Ask an LLM to directly analyze the problem, formulate it as a known computational problem, and develop or suggest an algorithm.

Workflow:

  1. Describe the industrial problem to an LLM
  2. LLM attempts to identify the underlying problem structure
  3. LLM proposes an algorithm or heuristic

Limitations:

  • LLMs may misidentify the problem type or miss reduction opportunities
  • Solutions are only as good as the LLM's "intuition" — no formal guarantees
  • Hard to systematically explore the solution space

Approach 2: LLM + Problem Reductions (proposed)

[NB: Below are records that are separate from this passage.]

-- ==== Sys2Proof/Machine/Voice.lean ====
section
/-! DEFINITION. The voice (spec/44_voice.md): parameter update, note events, and rendering a block of `n` frames on
`nch` channels. `fs`, `sin`, `tan` are FS, SIN32, TAN32. -/

namespace Sys2Proof.Machine

/-! ## Parameter update and note events -/

/-- `updateControlParams`, on every voice whatever its state (R212). -/
def Voice.update (fs : F32) (ps : Params) (v : Voice) : Voice :=
  { v with
    amp := v.amp.configure fs ps.attack ps.decay ps.sustain ps.release
    filt := v.filt.configure ps.filterType ps.filterFreq ps.filterRes
    mod := v.mod.configure fs ps.modAttack ps.modDecay ps.modSustain ps.modRelease
    osc := (v.osc.setWaveform ps.oscWaveType).setFmParams v.note ps.fmFreq ps.fmDepth }

/-- `noteOn(n)` (R213). -/
def Voice.noteOn (fs : F32) (note : BitVec 7) (v : Voice) : Voice :=
  { v with
    note := note
    osc := (v.osc.setFrequency note).resetPhases
    amp := v.amp.noteOn fs
    mod := v.mod.noteOn fs
    vstate := .sounding }

/-- `noteOff(allowTailOff)` (R214). -/
def Voice.noteOff (fs : F32) (tail : Bool) (v : Voice) : Voice :=
  let amp := v.amp.noteOff fs
  let mod := v.mod.noteOff fs
  if !tail || !amp.isActive then
    { v with amp := amp.forceIdle, mod := mod.forceIdle, vstate := .idle }
  else { v with amp := amp, mod := mod, vstate := .tailingOff }

/-! ## Rendering a block -/

/-- The samples of the two channels: the scratch SCR (spec/10_state.md R49), or the frames of OUT being mixed. A
channel of SCR at or above CUR_NCH holds no sample. -/
structure Buffer where
  c0 : List F32
  c1 : List F32
  deriving DecidableEq, Repr

/-- The modulation step: `n` samples discarded, then the block's modulator (R216). -/
def modulationStep (fs : F32) (n : Nat) (e : Envelope) : Envelope × F32 :=
  (Envelope.skip fs n e).nextSample fs

/-- The oscillator's samples in every channel c < CUR_NCH (R218). -/
def Buffer.fill (nch : Nat) (w : List F32) : Buffer where
  c0 := if 0 < nch then w else []
  c1 := if 1 < nch then w else []

/-- Frame i of every channel times the i-th envelope level (R219). -/
def Buffer.applyLevels (levels : List F32) (b : Buffer) : Buffer where
  c0 := List.zipWith F32.mul b.c0 levels
  c1 := List.zipWith F32.mul b.c1 levels

/-- The filter on each channel through its own integrators (R220); a channel with no sample keeps its pair. -/
def Filter.process (q : Filter) (b : Buffer) : Filter × Buffer :=
  let r0 := q.processChannel q.c0 b.c0
  let r1 := q.processChannel q.c1 b.c1
  ({ q with c0 := r0.1, c1 := r1.1 }, { c0 := r0.2, c1 := r1.2 })

/-- The fixed gain (R221). -/
def Buffer.applyGain (b : Buffer) : Buffer where
  c0 := b.c0.map (F32.mul · F32.gain)
  c1 := b.c1.map (F32.mul · F32.gain)

/-- `OUT[c][i] + SCR[c][i]` where there is a sample, `OUT[c][i]` elsewhere (R222). -/
def mixChannel : List F32 → List F32 → List F32
  | o :: os, y :: ys => F32.add o y :: mixChannel os ys
  | os, [] => os
  | [], _ :: _ => []

/-- The mix of a voice's scratch into the frames of OUT (R222). -/
def Buffer.mix (out scr : Buffer) : Buffer where
  c0 := mixChannel out.c0 scr.c0
  c1 := mixChannel out.c1 scr.c1

/-- End of block: an inactive amplitude envelope makes the voice Idle (R223). -/
def Voice.endOfBlock (v : Voice) : Voice := if v.amp.isActive then v else { v with vstate := .idle }

/-- What a voice that is not Idle does in a block: the voice after it, and its contribution to OUT (R215 to R221,
R223). -/
def Voice.sound (sin tan : F32 → F32) (fs : F32) (nch n : Nat) (v : Voice) : Voice × Buffer :=
  let md := modulationStep fs n v.mod
  let osc := v.osc.render sin fs n
  let env := Envelope.samples fs n v.amp
  let flt := (v.filt.set tan fs md.2).process ((Buffer.fill nch osc.2).applyLevels env.2)
  (Voice.endOfBlock { v with mod := md.1, osc := osc.1, amp := env.1, filt := flt.1 }, flt.2.applyGain)

/-- `renderBlock(OUT, 0, n)` (R215): nothing for an Idle voice (R211), else the block's contribution added in. -/
def Voice.renderBlock (sin tan : F32 → F32) (fs : F32) (nch n : Nat) (v : Voice) (out : Buffer) : Voice × Buffer :=
  if v.vstate = .idle then (v, out)
  else
    let r := v.sound sin tan fs nch n
    (r.1, out.mix r.2)

end Sys2Proof.Machine
end

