-- ==== Sys2Proof/Machine/Step.lean ====
section
/-! DEFINITION. One step of the machine: the port performs the oldest access that waits (spec/20_memory.md R85). -/

namespace Sys2Proof.Machine

/-- One step (R85, spec/00_scope.md R9): the oldest access is taken off the port and performed to completion. With
none waiting the CORE takes no step, and the state stays as it is (log 3). -/
def step (s : State) : Host.Outcome State Fault Refusal :=
  match s.port with
  | [] => .next s
  | h :: rest => performHost h { s with port := rest }

/-- The address of CMD (spec/10_state.md R33). -/
def cmdAddr : Addr := 0x000C#16

/-- `s` with a host write of the command word `w` as the access the next step performs (log 3). -/
def State.withFetchWord (s : State) (_nbits w : Nat) : State :=
  { s with port := (Access.write cmdAddr (BitVec.ofNat 32 w)).atBase s.base :: s.port }

end Sys2Proof.Machine
end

Combine LLM reasoning with a formal problem reduction framework (this library + the pred CLI tool) to systematically explore solution strategies.

Workflow:

  1. Describe the industrial problem to an LLM
  2. LLM formulates it as a known problem (e.g., MaximumIndependentSet)
  3. LLM uses pred CLI to explore the reduction graph:
    • pred path --from <SourceProblem> --to <TargetProblem> — find reduction paths
    • pred reduce — apply reductions to transform problem instances
    • pred solve — solve the reduced instance with available solvers
  4. If a known reduction path yields an efficient solver, done
  5. If not, LLM explores creative approaches informed by the reduction landscape

Why this is better:

  • Problem reductions are formally verified — each reduction preserves solution correctness
  • The reduction graph provides a structured search space for the LLM to explore, rather than relying on open-ended reasoning
  • The pred CLI gives the LLM a concrete tool to test reduction strategies programmatically
  • Combines the creativity of LLMs (problem formulation, heuristic design) with the reliability of formal reductions (correctness guarantees, known complexity bounds)

Expected Outcome

Approach 2 should outperform Approach 1 in most cases because:

  1. Reliability: Reductions are mathematically proven, eliminating a class of LLM errors
  2. Systematic exploration: The reduction graph guides the search rather than relying on LLM recall
  3. Composability: Multiple reductions can be chained, discovering non-obvious solution paths
  4. Tool use: LLMs are increasingly effective at using CLI tools — pred provides a well-defined interface for exploring reductions

Research Questions

  • How effectively can LLMs formulate industrial problems as known computational problems?
  • Does access to the reduction graph meaningfully improve solution quality or discovery speed?
  • What is the right interface between LLM reasoning and formal reduction tools?
  • Can we build an agent loop (LLM + pred) that autonomously finds good solution strategies?